*** Block opens ***

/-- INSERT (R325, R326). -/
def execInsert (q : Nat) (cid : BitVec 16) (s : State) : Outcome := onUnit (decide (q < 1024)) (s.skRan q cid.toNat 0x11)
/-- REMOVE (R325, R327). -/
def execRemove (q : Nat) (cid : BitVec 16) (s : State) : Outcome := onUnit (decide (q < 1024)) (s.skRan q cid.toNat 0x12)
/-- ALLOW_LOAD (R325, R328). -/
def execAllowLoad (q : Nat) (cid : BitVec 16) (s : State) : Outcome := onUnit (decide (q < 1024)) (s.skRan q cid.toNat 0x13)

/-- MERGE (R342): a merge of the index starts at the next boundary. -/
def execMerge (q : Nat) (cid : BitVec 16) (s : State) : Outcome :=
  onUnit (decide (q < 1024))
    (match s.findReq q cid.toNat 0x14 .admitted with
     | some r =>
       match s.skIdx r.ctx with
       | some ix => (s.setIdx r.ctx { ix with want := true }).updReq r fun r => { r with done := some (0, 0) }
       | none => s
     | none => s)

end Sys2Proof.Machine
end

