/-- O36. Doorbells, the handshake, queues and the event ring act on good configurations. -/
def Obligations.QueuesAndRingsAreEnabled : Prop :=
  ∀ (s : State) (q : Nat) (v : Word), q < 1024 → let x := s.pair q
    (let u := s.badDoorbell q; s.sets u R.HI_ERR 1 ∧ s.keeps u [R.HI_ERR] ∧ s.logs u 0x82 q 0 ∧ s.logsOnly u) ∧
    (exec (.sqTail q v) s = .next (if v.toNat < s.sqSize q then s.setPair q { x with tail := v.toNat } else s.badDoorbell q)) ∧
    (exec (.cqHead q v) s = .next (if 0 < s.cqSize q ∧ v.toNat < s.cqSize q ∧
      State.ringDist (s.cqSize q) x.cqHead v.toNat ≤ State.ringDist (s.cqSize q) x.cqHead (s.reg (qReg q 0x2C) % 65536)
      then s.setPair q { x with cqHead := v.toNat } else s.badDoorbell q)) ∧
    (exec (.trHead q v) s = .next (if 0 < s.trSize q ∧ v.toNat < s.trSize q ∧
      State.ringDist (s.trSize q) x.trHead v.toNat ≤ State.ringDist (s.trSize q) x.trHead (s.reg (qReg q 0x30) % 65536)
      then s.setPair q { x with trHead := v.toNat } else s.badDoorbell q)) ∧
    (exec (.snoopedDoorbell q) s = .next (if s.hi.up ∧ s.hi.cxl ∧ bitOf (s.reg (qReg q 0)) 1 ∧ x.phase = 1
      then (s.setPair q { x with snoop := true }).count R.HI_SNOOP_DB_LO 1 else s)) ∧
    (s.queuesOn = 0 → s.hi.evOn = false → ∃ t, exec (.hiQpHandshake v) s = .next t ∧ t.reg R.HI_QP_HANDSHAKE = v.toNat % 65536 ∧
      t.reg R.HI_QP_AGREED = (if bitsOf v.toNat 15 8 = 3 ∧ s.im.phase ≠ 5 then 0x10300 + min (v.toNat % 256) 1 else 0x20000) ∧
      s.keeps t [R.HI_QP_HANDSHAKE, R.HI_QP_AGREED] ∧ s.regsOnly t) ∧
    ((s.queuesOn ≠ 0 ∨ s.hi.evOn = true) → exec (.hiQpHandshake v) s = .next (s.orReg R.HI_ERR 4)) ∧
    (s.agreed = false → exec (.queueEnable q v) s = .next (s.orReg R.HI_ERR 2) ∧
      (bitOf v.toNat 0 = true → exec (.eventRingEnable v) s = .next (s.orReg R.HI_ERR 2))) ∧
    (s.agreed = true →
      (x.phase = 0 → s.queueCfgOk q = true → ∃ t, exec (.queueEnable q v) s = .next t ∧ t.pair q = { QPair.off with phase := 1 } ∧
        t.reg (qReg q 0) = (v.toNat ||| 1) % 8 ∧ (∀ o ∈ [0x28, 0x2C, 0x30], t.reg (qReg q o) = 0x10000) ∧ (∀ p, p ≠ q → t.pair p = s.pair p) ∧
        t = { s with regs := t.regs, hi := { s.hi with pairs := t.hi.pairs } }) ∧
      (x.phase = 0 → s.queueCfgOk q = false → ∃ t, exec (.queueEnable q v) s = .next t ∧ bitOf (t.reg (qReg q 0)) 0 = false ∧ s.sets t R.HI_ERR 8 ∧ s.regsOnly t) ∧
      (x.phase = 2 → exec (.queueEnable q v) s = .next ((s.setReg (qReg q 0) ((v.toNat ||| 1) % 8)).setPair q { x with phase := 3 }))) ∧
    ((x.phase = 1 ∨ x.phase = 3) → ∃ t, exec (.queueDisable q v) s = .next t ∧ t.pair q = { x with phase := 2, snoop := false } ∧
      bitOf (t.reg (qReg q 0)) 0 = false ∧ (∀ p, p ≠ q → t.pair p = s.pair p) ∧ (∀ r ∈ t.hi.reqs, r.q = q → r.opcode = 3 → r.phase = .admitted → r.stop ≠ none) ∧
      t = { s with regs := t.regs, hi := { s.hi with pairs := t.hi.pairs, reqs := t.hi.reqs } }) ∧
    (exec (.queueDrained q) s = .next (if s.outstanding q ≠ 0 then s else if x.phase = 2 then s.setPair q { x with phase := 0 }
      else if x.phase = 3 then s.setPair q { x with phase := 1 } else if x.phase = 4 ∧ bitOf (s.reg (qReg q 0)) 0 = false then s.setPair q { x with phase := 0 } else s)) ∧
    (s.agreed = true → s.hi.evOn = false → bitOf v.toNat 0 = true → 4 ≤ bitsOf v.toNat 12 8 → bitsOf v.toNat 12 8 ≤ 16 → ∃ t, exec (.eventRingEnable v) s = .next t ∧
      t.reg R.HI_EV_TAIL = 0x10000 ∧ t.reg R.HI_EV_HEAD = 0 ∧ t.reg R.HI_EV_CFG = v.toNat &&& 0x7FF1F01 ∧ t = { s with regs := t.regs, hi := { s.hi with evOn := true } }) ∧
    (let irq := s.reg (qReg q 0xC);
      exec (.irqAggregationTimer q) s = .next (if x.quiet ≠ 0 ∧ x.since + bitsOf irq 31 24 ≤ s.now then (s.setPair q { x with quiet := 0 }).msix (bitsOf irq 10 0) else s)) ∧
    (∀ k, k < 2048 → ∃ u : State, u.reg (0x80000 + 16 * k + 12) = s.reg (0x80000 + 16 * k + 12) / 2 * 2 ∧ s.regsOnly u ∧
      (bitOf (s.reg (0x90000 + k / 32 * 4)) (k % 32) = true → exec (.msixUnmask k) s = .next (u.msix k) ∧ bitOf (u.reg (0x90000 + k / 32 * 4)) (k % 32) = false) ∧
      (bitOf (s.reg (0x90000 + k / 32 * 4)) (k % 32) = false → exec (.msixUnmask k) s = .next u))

*** Block closes ***

EXERCISE PROMPT. Lines from the beginning of the data above through the line containing "def execRemove (q" are to be returned exactly, and no others.

EXERCISE RESPONSE.
/-- INSERT (R325, R326). -/
def execInsert (q : Nat) (cid : BitVec 16) (s : State) : Outcome := onUnit (decide (q < 1024)) (s.skRan q cid.toNat 0x11)
/-- REMOVE (R325, R327). -/
def execRemove (q : Nat) (cid : BitVec 16) (s : State) : Outcome := onUnit (decide (q < 1024)) (s.skRan q cid.toNat 0x12)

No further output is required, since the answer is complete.